Along the eastern and southeastern fringe of Florida Bay, long-term net flow patterns have been established by mooring current meters in the major tidal channels that connect Florida Bay with Hawk Channel on the Atlantic side of the keys. Seven tidal channels in the Upper and Middle Keys have been investigated over the past five years. Results from Tavernier Creek are inconclusive at this time. During a 97-day study period from mid June through mid September 1994, the net flow was into Florida Bay from the start of the study through mid August, then out of the bay through the end of the study period.

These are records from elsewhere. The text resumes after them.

theorem execHzbr_canon (x : BitVec 18) (sm : BitVec 1) (s : State)  (h_s : memWf s.mem = true) :
    ∀ s', execHzbr x sm s = .next s' → memWf s'.mem = true := by
  unfold execHzbr
  refine issueEach_canon _ _ _ (by simp [State.fresh_canon, h_s]) (fun s t hs => ?_)
  first | assumption | (simp (maxDischargeDepth := 60) +contextual [*, ite_canon, foldl_canon, foldlFst_canon, memWf_writeN, memWf_write, memWf_filter, memWf_del, notEnabled, State.modThread_canon, advance_canon, issueEach_canon, h_s]; done) | (repeat' first | assumption | (with_reducible refine foldl_canon _ (fun s x hs => ?_) ?_) | (with_reducible apply ite_canon) | (with_reducible apply memWf_writeN) | (with_reducible apply memWf_write) | (with_reducible apply memWf_filter) | (with_reducible apply memWf_del) | (with_reducible apply State.modThread_canon) | (with_reducible apply advance_canon) | (with_reducible apply issueEach_canon) | (with_reducible apply h_s) | split | (intros; dsimp only))

theorem execHzbrn_canon (x : BitVec 18) (sm : BitVec 1) (s : State)  (h_s : memWf s.mem = true) :
    ∀ s', execHzbrn x sm s = .next s' → memWf s'.mem = true := by
  unfold execHzbrn
  refine issueEach_canon _ _ _ (by simp [State.fresh_canon, h_s]) (fun s t hs => ?_)
  first | assumption | (simp (maxDischargeDepth := 60) +contextual [*, ite_canon, foldl_canon, foldlFst_canon, memWf_writeN, memWf_write, memWf_filter, memWf_del, notEnabled, State.modThread_canon, advance_canon, issueEach_canon, h_s]; done) | (repeat' first | assumption | (with_reducible refine foldl_canon _ (fun s x hs => ?_) ?_) | (with_reducible apply ite_canon) | (with_reducible apply memWf_writeN) | (with_reducible apply memWf_write) | (with_reducible apply memWf_filter) | (with_reducible apply memWf_del) | (with_reducible apply State.modThread_canon) | (with_reducible apply advance_canon) | (with_reducible apply issueEach_canon) | (with_reducible apply h_s) | split | (intros; dsimp only))

end Sys2Proof.Machine
end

The data may reveal part of a seasonal pattern, but the net flow past the current meter for this specific time period was nearly zero.

Data from Snake Creek and Whale Harbor Channel collected during the latter part of 1994 and early 1995 reveal an anomalous, though probably local condition in which the long-term nontidal flow is out of Hawk Channel and into Florida Bay. Data from Snake Creek, collected from July 1, 1994 to January 3, 1995 indicate an inflow with a resultant speed of 5.4 cm s-1. Current meter data from Whale Harbor Channel (adjacent to Snake Creek on the Key West side) collected from September 20 to December 13, 1994 show a net inflow with a resultant speed of 7.6 cm s-1.

Data collected within the past several years at all other major tidal channels show a net outflow from Florida Bay. A 118-day time series (September 22, 1994 to January 18, 1995) from Indian Key Channel revealed a resultant 4.4 cm s-1 outflow into Hawk Channel. Similarly, a 178-day time series (January 28 to July 25, 1994) from Channel Two indicated a 4.1 cm s-1 resultant outflow. Data from Channel Five collected between August 3, 1990 and January 3, 1991 showed a resultant outflow of 2.9 cm s-1, but this record appears to include two components of a seasonal cycle. Outflow during the first part of the study period was over three and a half times faster than outflow from late September through the end of the record. The longest time series come from Long Key Channel, and these records are well suited for defining low-frequency variability over seasonal time scales. A 415-day time series (July 1, 1992 to September 9, 1993) showed a resultant outflow of 2.6 cm s-1, but outflow was strongest during winter and early spring months. More recently, a 319-day study from the same location in Long Key Channel indicated a resultant outflow of 4.9 cm s-1, but again the strongest outflow occurred in winter months.

With the above as background, a one-year circulation study was initiated within the Everglades National Park part of Florida Bay. The principal objective of the study was to quantify tidal exchanges and the long-term net transport through three major tidal channels connecting sub-basins in the western part of the bay. Current meters were moored in Conchie Channel (starting July 26, 1994), Iron Pipe Channel (starting August 9, 1994) and Man of War Channel (starting August 30, 1994). Water depth in all three channels is approximately 3 m, and current meters were moored just below mid depth and in mid channel. Current meters record speed, direction and water temperature hourly. The analytical methodology includes harmonic analysis to quantify amplitudes and local phase angles of the principal tidal constituents, the calculation of cumulative net displacements past the current meter, and the calculation of total volume transport through the channel cross-section. Displacement is calculated by multiplying the along-channel current speed by the one-hour time interval it represents. Net displacements are obtained by defining outflow to be positive, and cumulative values are obtained by summing hourly displacements.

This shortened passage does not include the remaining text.